= Beginning of Section =

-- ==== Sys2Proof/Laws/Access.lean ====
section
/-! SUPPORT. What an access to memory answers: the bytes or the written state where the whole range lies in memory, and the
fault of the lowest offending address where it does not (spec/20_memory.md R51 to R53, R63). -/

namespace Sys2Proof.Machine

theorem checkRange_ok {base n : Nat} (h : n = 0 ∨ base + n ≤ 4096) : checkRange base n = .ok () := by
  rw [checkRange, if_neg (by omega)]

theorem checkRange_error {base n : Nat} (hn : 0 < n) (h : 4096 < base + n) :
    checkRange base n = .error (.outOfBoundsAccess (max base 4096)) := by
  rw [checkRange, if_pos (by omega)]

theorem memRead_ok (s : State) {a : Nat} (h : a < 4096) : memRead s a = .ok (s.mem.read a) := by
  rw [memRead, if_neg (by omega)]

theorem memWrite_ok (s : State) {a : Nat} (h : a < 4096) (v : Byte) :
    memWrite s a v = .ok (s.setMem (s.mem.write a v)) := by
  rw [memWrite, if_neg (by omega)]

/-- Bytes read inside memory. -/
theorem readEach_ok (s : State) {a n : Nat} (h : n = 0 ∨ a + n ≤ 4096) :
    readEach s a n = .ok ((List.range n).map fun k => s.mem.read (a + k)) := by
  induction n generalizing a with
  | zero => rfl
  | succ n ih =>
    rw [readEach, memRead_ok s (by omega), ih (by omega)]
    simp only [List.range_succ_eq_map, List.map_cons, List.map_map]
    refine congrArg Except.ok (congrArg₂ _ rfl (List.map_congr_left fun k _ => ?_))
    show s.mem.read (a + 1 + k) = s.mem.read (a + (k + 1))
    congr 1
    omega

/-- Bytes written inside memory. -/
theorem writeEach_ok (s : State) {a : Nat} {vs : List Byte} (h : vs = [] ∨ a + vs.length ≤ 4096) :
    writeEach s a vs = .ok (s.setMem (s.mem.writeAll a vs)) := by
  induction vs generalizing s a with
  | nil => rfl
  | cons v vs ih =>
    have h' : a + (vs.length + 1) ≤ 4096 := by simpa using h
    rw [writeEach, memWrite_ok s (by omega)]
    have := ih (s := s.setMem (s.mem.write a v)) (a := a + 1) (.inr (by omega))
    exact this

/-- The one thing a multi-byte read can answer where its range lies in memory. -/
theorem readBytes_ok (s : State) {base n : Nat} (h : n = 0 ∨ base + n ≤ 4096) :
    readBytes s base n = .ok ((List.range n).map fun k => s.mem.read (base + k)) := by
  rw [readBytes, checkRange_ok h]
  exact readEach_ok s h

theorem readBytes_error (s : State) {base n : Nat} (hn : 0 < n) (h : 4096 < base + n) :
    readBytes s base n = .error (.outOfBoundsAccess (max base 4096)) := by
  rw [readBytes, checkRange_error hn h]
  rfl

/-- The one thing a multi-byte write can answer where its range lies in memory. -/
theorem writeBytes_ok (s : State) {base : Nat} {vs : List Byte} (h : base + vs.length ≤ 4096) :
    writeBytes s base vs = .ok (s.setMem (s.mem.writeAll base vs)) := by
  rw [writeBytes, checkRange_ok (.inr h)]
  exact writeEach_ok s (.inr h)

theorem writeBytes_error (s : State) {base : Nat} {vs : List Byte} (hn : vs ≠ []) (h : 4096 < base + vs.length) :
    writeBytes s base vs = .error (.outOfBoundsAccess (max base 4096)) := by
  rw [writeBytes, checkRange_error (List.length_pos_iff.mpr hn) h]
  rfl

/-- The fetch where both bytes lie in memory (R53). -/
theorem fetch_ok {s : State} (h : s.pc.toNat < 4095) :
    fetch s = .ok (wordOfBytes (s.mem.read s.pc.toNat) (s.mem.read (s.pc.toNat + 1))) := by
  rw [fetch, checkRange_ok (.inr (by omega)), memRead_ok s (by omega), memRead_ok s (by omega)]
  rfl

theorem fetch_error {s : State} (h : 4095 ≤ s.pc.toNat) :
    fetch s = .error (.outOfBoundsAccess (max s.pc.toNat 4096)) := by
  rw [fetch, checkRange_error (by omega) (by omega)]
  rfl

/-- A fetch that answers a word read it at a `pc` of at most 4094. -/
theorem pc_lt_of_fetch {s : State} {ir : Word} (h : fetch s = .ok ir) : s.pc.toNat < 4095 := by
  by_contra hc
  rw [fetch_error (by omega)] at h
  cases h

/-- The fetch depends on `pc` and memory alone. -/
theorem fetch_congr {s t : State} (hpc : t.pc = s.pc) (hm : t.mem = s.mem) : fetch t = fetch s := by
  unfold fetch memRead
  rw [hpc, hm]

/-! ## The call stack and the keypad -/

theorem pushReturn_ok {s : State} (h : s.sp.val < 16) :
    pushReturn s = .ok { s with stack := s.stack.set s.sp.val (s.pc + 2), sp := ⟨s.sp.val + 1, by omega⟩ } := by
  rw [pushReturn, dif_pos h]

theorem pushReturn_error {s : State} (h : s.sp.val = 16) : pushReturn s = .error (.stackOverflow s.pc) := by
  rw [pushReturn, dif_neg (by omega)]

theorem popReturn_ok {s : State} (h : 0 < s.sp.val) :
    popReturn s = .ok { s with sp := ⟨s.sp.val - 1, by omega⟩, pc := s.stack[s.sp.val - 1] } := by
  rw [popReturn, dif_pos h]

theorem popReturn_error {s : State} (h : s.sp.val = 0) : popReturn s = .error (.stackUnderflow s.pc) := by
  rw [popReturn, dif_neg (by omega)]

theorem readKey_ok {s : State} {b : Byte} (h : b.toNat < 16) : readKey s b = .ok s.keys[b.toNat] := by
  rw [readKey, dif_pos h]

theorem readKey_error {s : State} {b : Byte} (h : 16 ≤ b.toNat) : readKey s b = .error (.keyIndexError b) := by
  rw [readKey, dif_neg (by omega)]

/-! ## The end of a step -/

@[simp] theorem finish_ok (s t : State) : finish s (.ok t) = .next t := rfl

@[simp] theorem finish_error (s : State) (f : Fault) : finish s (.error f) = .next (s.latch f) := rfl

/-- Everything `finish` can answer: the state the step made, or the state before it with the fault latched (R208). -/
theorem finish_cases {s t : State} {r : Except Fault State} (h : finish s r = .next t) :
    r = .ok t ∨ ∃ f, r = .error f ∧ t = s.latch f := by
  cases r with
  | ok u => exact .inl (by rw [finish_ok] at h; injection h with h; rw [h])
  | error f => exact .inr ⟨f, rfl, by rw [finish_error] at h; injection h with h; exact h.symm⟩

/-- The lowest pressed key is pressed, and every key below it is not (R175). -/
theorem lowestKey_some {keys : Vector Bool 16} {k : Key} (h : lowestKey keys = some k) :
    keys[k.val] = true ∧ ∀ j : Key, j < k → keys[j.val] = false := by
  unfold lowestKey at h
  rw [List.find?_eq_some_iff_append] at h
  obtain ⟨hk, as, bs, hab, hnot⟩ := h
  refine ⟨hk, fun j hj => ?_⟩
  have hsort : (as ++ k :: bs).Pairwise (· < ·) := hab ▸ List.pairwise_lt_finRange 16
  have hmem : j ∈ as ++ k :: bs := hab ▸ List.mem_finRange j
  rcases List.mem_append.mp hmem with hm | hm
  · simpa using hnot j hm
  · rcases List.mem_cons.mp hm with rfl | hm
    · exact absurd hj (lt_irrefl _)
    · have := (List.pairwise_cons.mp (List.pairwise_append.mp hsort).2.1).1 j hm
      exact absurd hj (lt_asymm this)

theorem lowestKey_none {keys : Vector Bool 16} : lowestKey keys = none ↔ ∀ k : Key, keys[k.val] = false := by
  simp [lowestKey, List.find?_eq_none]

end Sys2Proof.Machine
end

= End of Section =

** What you should do **
Reproduce the lines of the entries above from the one with "zero => rfl" to the one with "written inside memory. -/", both included, exactly and without any other line.

** Exercise answer **
  | zero => rfl
  | succ n ih =>
    rw [readEach, memRead_ok s (by omega), ih (by omega)]
    simp only [List.range_succ_eq_map, List.map_cons, List.map_map]
    refine congrArg Except.ok (congrArg₂ _ rfl (List.map_congr_left fun k _ => ?_))
    show s.mem.read (a + 1 + k) = s.mem.read (a + (k + 1))
    congr 1
    omega

/-- Bytes written inside memory. -/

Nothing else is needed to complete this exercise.